_WHAT TO WORK ON_. Only one stretch of the data below should be repeated: the lines from the line containing "AnsweredOk (s.withContext k c) t := by" through the line containing "theorem onBus_beq (v", inclusive, exactly as they are.

_THE INPUT_.

/-- A difference that borrows at most once comes back into a byte by one borrow. -/
theorem byte_of_difference {t : Int} (hlow : -256 ≤ t) (hhigh : t < 256) :
    ((BitVec.ofInt 8 t).toNat : Int) = t + 256 * (if t < 0 then 1 else 0) := by
  rw [← truncN, truncN_toNat]
  split <;> omega

/-- The ripple subtracts, counting the borrow that leaves the first lane. -/
theorem subLanes_value (is : List Nat) :
    (lanesValue (subLanes (is.map a) (is.map b) (is.map m)).1 : Int) =
      lanesValue (is.map a) - lanesValue (is.map fun i => b i &&& m i) +
        256 ^ is.length * (subLanes (is.map a) (is.map b) (is.map m)).2 := by
  induction is with
  | nil => rfl
  | cons i is ih =>
    have hlength := subLanes_length a b m is
    have hborrow := subLanes_borrow a b m is
    rw [subLanes_cons a b m i is _ _ rfl]
    generalize subLanes (is.map a) (is.map b) (is.map m) = low at ih hlength hborrow ⊢
    have hbyte := byte_of_difference (t := (a i).toNat - (b i &&& m i).toNat - low.2) (by omega) (by omega)
    simp only [lanesValue, List.map_cons, List.length_cons, List.length_map, hlength]
    push_cast
    linear_combination 256 ^ is.length * hbyte + ih

end

section
variable (f : Fam) (v w me : BitVec f.bits)

theorem map_byteAt_range : (List.range f.len).map (byteAt f v) = lanes f v := rfl

theorem lanes_and : lanes f (w &&& me) = (List.range f.len).map fun i => byteAt f w i &&& byteAt f me i :=
  List.map_congr_left fun _ _ => byteAt_and w me

/-- Lanes that spell a number but for what has left the first lane are the number's lanes modulo `256^L`. -/
theorem ofLanes_eq_truncN {l : List Byte} {x wraps : Int} (h : (lanesValue l : Int) = x + 256 ^ f.len * wraps) :
    ofLanes f l = truncN f.bits x := by
  have hpow : (256 ^ f.len : Int) = ((2 ^ f.bits : Nat) : Int) := by
    rw [Fam.two_pow_bits]
    norm_cast
  refine BitVec.eq_of_toNat_eq ?_
  rw [ofLanes, ← BitVec.ofInt_natCast, h, hpow, truncN, BitVec.toNat_ofInt, BitVec.toNat_ofInt, Int.add_mul_emod_self_left]

theorem ofLanes_addLanes : ofLanes f (addLanes (lanes f v) (lanes f w) (lanes f me)).1 = addMasked v w me := by
  have h := addLanes_value (byteAt f v) (byteAt f w) (byteAt f me) (List.range f.len)
  simp only [List.length_range, ← lanes_and, map_byteAt_range, lanesValue_lanes] at h
  refine ofLanes_eq_truncN f (wraps := -(addLanes (lanes f v) (lanes f w) (lanes f me)).2) ?_
  zify at h
  linarith

theorem ofLanes_subLanes : ofLanes f (subLanes (lanes f v) (lanes f w) (lanes f me)).1 = subMasked v w me := by
  have h := subLanes_value (byteAt f v) (byteAt f w) (byteAt f me) (List.range f.len)
  simp only [List.length_range, ← lanes_and, map_byteAt_range, lanesValue_lanes] at h
  exact ofLanes_eq_truncN f h

end

/-- Settles O26: the lanes of an address spell its number, and the ripples add and subtract modulo `256^L`. -/
theorem addAndSubByteByByte : Obligations.AddAndSubByteByByte := by
  rintro f men s _ rfl
  constructor
  · rw [ofLanes_addLanes]
    rfl
  · rw [ofLanes_subLanes]
    rfl

/-! Adding one (R139). -/

theorem operand_one (f : Fam) : operand f 1 = 1#f.bits := by cases f <;> rfl

/-- Settles O28: an unset mask lets the whole operand 1 through. -/
theorem addOneIsNext : Obligations.AddOneIsNext := by
  intro f s a m b' m'
  have hone : operand f 1 &&& maskOrAll false (operand f m) = 1#f.bits := by
    rw [operand_one]
    exact BitVec.and_allOnes
  rw [reply_add, reply_sub, reply_next, reply_prev, addMasked_eq, subMasked_eq, nextAddress_eq, prevAddress_eq, hone]
  exact ⟨rfl, rfl⟩

end Sys2Proof.Machine
end

section
/-! Further statements on the wildcard contexts (spec/43_wildcard_context.md section 3). -/

namespace Sys2Proof.Machine

theorem State.withContext_withOk_get (s : State) (k : CtxIndex) (c : Context) (r : Bus) (flag : Bool) :
    ((s.withContext k c).withOk r flag).contexts[k] = some c := s.withContext_get k c

/-- A context whose care bits are the complement of a mask on the port gives that mask back, over its length. -/
theorem reply_wmask_of_mask {s : State} {k : CtxIndex} {c : Context} (h : s.contexts[k] = some c) {m : Bus}
    (hmask : c.mask = ~~~operand c.fam m) (x y z : Bus) :
    reply (.wmask c.fam k) x y z s = some { status := .ok, r := onBus (operand c.fam m), flag := false } := by
  have hexec := exec_wmask (s := s.withPorts x y z) h
  rw [hmask, BitVec.not_not] at hexec
  exact reply_of_exec hexec rfl

/-- Settles O46: WFIRST and WLAST carry the care bits over, whose complement is the operand of WSET. -/
theorem wmaskReturnsWhatWsetWasGiven : Obligations.WmaskReturnsWhatWsetWasGiven := by
  intro f k j s a b m x y z
  have hk := (s.withPorts a b m).withContext_withOk_get k (construct f (operand f a) (operand f m)) 0 false
  refine ⟨_, _, _, exec_wset f k (s.withPorts a b m), exec_wfirst hk j, exec_wlast hk j, ?wset, ?wfirst, ?wlast⟩
  case wset => exact reply_wmask_of_mask hk rfl x y z
  case wfirst => exact reply_wmask_of_mask (State.withContext_withOk_get _ j (Context.first _) _ _) rfl x y z
  case wlast => exact reply_wmask_of_mask (State.withContext_withOk_get _ j (Context.last _) _ _) rfl x y z

end Sys2Proof.Machine
end

section
/-! Further statements on the composite sequences (spec/44_composite_sequences.md): CONTAINS, and the laws of FINDWILDCARD. -/

namespace Sys2Proof.Machine

/-! CONTAINS (R184). -/

theorem AnsweredOk.get_of_withContext {s t : State} {k : CtxIndex} {c : Context} (h : AnsweredOk (s.withContext k c) t) :
    t.contexts[k] = some c := by
  rw [h.contexts, State.withContext_get]

/-- WMATCH on a context that WSET has constructed. -/
theorem issue_wmatch {s : State} {k : CtxIndex} {f : Fam} {ip dc : BitVec f.bits}
    (h : s.contexts[k] = some (construct f ip dc)) (a b m : Bus) :
    ∃ t, issue (line (.wmatch f k) a b m) s =
      some ({ status := .ok, r := 0, flag := matchFlag (operand f a) (~~~dc) (ip &&& ~~~dc) }, t) ∧ AnsweredOk s t :=
  issue_answeredOk (exec_wmatch (s := s.present (line (.wmatch f k) a b m) s.host) h) (.present s _)

/-- What CONTAINS computes: whether the base and the broadcast address of `inner` agree with `outer.ip` under `outer.mask`. -/
def containsFlag {n : Nat} (outerIp outerMask innerIp innerMask : BitVec n) : Bool :=
  matchFlag innerIp outerMask (outerIp &&& outerMask) &&
    matchFlag (innerIp ||| ~~~innerMask) outerMask (outerIp &&& outerMask)

section
variable (f : Fam) (oi om ii im : Bus) (s : State)

theorem contains_answeredOk (k : CtxIndex) : ∃ c t, contains f k oi om ii im s =
    some (containsFlag (operand f oi) (operand f om) (operand f ii) (operand f im), t) ∧
      AnsweredOk (s.withContext k c) t := by
  obtain ⟨s₁, hnot, h₁⟩ := issue_not f om 0 0 s
  obtain ⟨s₂, hwset, h₂⟩ := issue_wset f oi 0 (onBus (~~~operand f om)) s₁ k
  obtain ⟨s₃, hbase, h₃⟩ := issue_wmatch h₂.get_of_withContext ii 0 0
  have h₃ := h₂.trans h₃
  obtain ⟨s₄, hbc, h₄⟩ := broadcast_answeredOk f s₃ ii im
  have h₄ := h₃.trans h₄
  obtain ⟨s₅, hlast, h₅⟩ := issue_wmatch h₄.get_of_withContext (onBus (operand f ii ||| ~~~operand f im)) 0 0
  refine ⟨_, s₅, ?_, (h₁.withContext k _).trans (h₄.trans h₅)⟩
  simp only [contains, hnot, hwset, hbase, hbc, hlast, operand_onBus, BitVec.not_not, Option.bind_eq_bind, Option.bind_some,
    Option.pure_def, containsFlag]

theorem onBus_beq (v w : BitVec f.bits) : (onBus v == onBus w) = (v == w) := by
  rw [Bool.eq_iff_iff, beq_iff_eq, beq_iff_eq, (Function.LeftInverse.injective (operand_onBus f)).eq_iff]

theorem containsByAnds_answeredOk : ∃ t, containsByAnds f oi om ii im s =
    some (containsFlag (operand f oi) (operand f om) (operand f ii) (operand f im), t) ∧ AnsweredOk s t := by
  obtain ⟨s₁, hbase, h₁⟩ := issue_and f ii om 0 s
  obtain ⟨s₂, hbc, h₂⟩ := broadcast_answeredOk f s₁ ii im
  obtain ⟨s₃, hlast, h₃⟩ := issue_and f (onBus (operand f ii ||| ~~~operand f im)) om 0 s₂
  obtain ⟨s₄, houter, h₄⟩ := issue_and f oi om 0 s₃
  refine ⟨s₄, ?_, ((h₁.trans h₂).trans h₃).trans h₄⟩
  simp only [containsByAnds, hbase, hbc, hlast, houter, operand_onBus, onBus_beq, Option.bind_eq_bind, Option.bind_some,
    Option.pure_def, containsFlag, matchFlag]

end

section
variable {n : Nat} {outerIp outerMask innerIp innerMask : BitVec n}

theorem containsFlag_iff : containsFlag outerIp outerMask innerIp innerMask = true ↔
    innerIp &&& outerMask = outerIp &&& outerMask ∧
      (innerIp ||| ~~~innerMask) &&& outerMask = outerIp &&& outerMask := by
  rw [containsFlag, Bool.and_eq_true, matchFlag_eq_true_iff, matchFlag_eq_true_iff]

/-- An address of a block lies, bit by bit, between the block's base and its broadcast address, so where these two agree it
agrees with them. -/
theorem and_mask_eq_of_ends_agree {x : BitVec n} (h : (x ||| ~~~innerMask) &&& outerMask = x &&& innerMask &&& outerMask) :
    x &&& outerMask = x &&& innerMask &&& outerMask := by
  rw [and_mask_eq_iff] at h ⊢
  intro q hm
  have hends := h q hm
  rw [BitVec.getLsbD_or, BitVec.getLsbD_and, getLsbD_not_of_lt (BitVec.lt_of_getLsbD hm)] at hends
  rw [BitVec.getLsbD_and]
  cases hinner : innerMask.getLsbD q
  · simp [hinner] at hends
  · rw [Bool.and_true]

_WRITTEN RESPONSE_.
      AnsweredOk (s.withContext k c) t := by
  obtain ⟨s₁, hnot, h₁⟩ := issue_not f om 0 0 s
  obtain ⟨s₂, hwset, h₂⟩ := issue_wset f oi 0 (onBus (~~~operand f om)) s₁ k
  obtain ⟨s₃, hbase, h₃⟩ := issue_wmatch h₂.get_of_withContext ii 0 0
  have h₃ := h₂.trans h₃
  obtain ⟨s₄, hbc, h₄⟩ := broadcast_answeredOk f s₃ ii im
  have h₄ := h₃.trans h₄
  obtain ⟨s₅, hlast, h₅⟩ := issue_wmatch h₄.get_of_withContext (onBus (operand f ii ||| ~~~operand f im)) 0 0
  refine ⟨_, s₅, ?_, (h₁.withContext k _).trans (h₄.trans h₅)⟩
  simp only [contains, hnot, hwset, hbase, hbc, hlast, operand_onBus, BitVec.not_not, Option.bind_eq_bind, Option.bind_some,
    Option.pure_def, containsFlag]

theorem onBus_beq (v w : BitVec f.bits) : (onBus v == onBus w) = (v == w) := by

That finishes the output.